* **Problem description**
From the line with "b).crc = d.crc := rfl" to the final line, print the records exactly as they are.

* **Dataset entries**
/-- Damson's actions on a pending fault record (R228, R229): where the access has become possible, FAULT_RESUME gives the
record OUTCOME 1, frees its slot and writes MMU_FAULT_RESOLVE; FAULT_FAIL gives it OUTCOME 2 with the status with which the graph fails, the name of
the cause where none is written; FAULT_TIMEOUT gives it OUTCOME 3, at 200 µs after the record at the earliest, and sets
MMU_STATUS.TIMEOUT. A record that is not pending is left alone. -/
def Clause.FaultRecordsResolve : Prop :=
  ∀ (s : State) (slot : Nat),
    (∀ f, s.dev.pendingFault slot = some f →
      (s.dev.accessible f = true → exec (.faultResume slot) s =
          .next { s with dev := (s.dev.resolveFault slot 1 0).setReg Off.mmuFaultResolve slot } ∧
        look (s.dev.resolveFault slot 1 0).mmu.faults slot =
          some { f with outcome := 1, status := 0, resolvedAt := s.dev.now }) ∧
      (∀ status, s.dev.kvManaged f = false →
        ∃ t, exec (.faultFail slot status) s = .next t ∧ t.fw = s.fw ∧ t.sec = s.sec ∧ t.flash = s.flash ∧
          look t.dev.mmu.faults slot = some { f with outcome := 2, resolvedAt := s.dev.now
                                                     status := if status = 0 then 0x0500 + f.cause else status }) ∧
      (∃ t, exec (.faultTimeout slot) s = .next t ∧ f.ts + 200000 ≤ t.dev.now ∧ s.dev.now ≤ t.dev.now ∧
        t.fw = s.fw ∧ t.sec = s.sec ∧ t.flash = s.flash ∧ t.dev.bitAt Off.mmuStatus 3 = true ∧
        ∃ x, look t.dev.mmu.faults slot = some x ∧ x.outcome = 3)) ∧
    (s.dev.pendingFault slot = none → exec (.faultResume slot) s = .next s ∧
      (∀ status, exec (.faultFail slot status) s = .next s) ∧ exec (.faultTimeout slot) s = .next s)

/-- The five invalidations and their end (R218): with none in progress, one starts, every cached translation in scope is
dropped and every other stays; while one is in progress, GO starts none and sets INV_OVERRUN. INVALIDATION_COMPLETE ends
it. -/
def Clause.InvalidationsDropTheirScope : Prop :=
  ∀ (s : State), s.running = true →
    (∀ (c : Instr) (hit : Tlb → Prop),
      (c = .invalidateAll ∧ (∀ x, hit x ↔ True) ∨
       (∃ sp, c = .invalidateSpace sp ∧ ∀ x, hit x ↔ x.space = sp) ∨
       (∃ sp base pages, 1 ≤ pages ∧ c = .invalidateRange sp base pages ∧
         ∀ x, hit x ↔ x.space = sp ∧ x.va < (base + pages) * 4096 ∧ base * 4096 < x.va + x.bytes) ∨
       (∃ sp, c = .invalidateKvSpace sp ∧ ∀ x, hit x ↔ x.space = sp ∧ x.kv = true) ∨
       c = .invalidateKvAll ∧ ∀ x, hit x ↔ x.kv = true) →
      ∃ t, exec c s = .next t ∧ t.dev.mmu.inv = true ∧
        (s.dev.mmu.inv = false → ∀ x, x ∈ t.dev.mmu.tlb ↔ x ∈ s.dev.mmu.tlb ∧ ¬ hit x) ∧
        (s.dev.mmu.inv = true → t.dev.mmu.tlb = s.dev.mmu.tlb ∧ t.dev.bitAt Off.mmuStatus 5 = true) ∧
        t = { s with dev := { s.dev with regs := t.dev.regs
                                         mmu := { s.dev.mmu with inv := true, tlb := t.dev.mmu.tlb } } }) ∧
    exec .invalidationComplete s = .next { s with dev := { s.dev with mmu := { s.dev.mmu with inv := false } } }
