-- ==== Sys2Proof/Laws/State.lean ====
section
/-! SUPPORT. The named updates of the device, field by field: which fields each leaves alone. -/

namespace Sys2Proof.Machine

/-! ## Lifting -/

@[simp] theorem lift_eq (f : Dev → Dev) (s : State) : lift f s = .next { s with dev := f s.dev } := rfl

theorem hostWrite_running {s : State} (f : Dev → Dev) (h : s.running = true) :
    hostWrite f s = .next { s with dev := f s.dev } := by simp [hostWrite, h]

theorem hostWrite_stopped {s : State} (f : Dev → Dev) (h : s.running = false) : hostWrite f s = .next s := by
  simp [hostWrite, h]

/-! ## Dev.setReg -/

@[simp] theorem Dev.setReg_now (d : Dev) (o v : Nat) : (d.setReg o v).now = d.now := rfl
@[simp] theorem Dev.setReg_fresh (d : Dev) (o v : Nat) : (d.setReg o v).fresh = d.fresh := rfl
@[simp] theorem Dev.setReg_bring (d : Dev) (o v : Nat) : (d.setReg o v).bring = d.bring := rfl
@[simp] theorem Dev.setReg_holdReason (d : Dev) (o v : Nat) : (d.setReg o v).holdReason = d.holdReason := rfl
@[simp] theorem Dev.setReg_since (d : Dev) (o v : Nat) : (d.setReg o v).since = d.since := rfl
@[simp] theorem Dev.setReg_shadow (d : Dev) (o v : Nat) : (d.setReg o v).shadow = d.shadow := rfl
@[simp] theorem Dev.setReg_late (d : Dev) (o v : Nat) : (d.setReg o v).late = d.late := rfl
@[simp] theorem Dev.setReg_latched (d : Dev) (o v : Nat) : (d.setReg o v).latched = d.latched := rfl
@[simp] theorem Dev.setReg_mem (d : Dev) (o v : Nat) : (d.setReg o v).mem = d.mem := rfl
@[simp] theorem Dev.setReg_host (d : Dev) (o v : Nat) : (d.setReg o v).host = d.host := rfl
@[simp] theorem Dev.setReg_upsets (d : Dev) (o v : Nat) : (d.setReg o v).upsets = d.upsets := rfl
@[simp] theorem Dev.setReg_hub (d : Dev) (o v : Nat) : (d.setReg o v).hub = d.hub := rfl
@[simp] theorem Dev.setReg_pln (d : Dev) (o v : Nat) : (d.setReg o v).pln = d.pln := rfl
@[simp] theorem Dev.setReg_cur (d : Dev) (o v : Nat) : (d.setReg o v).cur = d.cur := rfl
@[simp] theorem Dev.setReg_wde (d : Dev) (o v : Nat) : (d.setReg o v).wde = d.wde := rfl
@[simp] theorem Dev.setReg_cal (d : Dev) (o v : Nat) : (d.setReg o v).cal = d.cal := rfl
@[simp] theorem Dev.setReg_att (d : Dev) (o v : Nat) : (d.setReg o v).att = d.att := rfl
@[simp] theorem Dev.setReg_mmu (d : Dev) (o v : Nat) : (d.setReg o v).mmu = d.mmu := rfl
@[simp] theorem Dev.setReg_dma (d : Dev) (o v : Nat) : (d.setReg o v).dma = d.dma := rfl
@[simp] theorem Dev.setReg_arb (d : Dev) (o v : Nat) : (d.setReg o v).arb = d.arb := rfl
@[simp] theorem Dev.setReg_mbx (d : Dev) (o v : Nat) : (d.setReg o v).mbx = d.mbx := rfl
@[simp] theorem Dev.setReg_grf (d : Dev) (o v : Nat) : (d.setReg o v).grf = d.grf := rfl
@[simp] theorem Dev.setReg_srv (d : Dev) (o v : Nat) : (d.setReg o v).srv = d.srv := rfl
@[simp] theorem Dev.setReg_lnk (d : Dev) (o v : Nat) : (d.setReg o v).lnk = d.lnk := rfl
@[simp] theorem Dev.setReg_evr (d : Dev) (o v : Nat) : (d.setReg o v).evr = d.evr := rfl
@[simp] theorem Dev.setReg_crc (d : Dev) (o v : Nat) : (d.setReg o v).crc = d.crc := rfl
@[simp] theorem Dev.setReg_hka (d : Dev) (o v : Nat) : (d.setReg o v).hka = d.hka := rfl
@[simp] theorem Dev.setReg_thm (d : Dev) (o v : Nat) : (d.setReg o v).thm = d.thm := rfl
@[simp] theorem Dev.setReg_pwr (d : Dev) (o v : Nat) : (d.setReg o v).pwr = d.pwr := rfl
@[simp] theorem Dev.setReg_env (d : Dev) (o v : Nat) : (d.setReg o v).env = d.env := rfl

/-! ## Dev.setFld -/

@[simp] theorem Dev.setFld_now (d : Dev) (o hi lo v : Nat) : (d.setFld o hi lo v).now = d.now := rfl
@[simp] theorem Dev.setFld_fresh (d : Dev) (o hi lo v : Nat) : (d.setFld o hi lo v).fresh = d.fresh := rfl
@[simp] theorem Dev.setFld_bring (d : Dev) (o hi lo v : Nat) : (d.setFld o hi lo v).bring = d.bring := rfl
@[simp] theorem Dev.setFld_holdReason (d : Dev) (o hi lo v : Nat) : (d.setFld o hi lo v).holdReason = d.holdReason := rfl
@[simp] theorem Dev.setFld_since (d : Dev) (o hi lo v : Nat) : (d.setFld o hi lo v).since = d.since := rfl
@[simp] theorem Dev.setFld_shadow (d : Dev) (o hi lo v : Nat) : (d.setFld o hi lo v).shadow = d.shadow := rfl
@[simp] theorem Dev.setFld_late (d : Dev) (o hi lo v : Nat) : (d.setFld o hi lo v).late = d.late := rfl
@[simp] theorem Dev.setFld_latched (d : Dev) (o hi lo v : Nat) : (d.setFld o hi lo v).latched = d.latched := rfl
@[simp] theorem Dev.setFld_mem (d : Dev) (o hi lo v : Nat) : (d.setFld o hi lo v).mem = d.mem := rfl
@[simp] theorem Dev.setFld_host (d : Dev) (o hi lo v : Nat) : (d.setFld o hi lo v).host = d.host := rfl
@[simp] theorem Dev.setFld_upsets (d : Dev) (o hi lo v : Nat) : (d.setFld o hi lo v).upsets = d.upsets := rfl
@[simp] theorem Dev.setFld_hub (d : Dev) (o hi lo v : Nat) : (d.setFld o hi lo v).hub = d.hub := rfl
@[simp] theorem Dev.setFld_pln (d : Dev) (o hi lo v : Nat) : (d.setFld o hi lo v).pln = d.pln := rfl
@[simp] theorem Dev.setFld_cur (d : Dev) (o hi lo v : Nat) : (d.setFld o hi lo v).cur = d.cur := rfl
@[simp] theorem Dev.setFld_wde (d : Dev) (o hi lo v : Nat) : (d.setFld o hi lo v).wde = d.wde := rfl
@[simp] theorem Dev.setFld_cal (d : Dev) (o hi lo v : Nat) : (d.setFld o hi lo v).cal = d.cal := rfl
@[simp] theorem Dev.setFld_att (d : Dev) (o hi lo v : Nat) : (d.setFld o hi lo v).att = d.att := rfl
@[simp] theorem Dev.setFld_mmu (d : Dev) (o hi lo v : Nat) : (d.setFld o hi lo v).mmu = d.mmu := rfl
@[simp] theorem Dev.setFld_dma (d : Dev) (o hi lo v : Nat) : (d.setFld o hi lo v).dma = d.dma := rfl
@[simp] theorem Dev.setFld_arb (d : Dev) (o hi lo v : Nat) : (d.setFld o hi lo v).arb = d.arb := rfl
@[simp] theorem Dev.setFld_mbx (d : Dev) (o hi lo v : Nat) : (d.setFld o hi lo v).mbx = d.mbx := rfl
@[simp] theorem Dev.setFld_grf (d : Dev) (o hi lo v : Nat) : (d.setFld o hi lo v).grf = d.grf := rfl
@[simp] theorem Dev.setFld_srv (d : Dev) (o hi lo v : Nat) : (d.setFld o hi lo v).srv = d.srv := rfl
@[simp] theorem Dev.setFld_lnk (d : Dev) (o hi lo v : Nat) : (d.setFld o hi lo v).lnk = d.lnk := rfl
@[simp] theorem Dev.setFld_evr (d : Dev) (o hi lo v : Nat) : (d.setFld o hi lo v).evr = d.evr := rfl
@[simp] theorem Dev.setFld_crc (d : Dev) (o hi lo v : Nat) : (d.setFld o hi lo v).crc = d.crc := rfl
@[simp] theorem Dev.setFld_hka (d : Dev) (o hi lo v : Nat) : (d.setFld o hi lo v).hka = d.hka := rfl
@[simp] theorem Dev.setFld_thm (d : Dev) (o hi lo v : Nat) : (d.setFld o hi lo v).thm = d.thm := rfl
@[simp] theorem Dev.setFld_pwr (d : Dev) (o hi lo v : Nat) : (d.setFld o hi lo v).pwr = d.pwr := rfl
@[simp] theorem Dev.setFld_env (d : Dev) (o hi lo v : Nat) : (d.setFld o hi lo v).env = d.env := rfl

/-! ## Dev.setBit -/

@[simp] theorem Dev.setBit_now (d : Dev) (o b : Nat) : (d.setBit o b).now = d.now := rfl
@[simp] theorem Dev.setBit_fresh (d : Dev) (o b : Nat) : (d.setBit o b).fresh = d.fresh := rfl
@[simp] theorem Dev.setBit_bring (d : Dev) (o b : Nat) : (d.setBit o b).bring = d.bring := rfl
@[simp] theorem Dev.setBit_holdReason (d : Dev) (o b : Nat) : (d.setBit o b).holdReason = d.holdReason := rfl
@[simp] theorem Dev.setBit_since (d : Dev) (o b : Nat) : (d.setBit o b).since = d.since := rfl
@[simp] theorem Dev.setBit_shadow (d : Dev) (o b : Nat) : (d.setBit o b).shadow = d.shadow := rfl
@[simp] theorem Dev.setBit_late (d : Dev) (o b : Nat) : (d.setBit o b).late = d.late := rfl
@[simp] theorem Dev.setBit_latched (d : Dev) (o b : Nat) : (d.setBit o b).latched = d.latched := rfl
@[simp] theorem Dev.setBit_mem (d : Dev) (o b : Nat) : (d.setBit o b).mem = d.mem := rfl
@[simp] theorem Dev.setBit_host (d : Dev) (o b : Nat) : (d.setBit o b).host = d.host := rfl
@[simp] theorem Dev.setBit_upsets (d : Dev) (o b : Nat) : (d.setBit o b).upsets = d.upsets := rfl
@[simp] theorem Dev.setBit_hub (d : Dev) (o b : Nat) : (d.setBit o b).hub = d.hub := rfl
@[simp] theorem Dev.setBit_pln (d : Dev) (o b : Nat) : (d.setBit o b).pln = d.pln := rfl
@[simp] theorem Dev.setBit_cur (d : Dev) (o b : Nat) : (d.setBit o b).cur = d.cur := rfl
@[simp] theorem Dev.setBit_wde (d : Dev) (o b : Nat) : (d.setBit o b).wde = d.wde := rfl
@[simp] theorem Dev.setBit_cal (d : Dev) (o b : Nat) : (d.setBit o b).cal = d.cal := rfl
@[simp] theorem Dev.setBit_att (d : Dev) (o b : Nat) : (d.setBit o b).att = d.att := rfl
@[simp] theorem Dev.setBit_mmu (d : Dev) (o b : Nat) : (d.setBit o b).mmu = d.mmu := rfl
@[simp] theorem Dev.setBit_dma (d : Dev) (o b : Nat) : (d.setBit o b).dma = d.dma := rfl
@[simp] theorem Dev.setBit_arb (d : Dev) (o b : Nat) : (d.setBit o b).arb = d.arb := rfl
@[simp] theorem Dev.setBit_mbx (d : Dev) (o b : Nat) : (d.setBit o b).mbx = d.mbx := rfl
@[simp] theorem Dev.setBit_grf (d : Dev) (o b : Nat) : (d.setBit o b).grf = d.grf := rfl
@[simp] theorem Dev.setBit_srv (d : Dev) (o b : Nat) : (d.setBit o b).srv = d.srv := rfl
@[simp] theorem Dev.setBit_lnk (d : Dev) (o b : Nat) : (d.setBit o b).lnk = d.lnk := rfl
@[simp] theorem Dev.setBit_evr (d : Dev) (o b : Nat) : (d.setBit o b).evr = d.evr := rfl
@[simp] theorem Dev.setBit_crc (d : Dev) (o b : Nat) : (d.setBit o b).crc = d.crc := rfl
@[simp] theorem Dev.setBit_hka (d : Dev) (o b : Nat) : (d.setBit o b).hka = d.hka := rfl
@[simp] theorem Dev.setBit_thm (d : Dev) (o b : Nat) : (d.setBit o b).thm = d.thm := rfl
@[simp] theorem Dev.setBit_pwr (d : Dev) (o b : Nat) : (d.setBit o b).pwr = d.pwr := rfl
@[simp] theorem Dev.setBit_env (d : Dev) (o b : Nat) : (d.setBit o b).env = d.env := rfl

* **Answer area**
@[simp] theorem Dev.setBit_crc (d : Dev) (o b : Nat) : (d.setBit o b).crc = d.crc := rfl
@[simp] theorem Dev.setBit_hka (d : Dev) (o b : Nat) : (d.setBit o b).hka = d.hka := rfl
@[simp] theorem Dev.setBit_thm (d : Dev) (o b : Nat) : (d.setBit o b).thm = d.thm := rfl
@[simp] theorem Dev.setBit_pwr (d : Dev) (o b : Nat) : (d.setBit o b).pwr = d.pwr := rfl
@[simp] theorem Dev.setBit_env (d : Dev) (o b : Nat) : (d.setBit o b).env = d.env := rfl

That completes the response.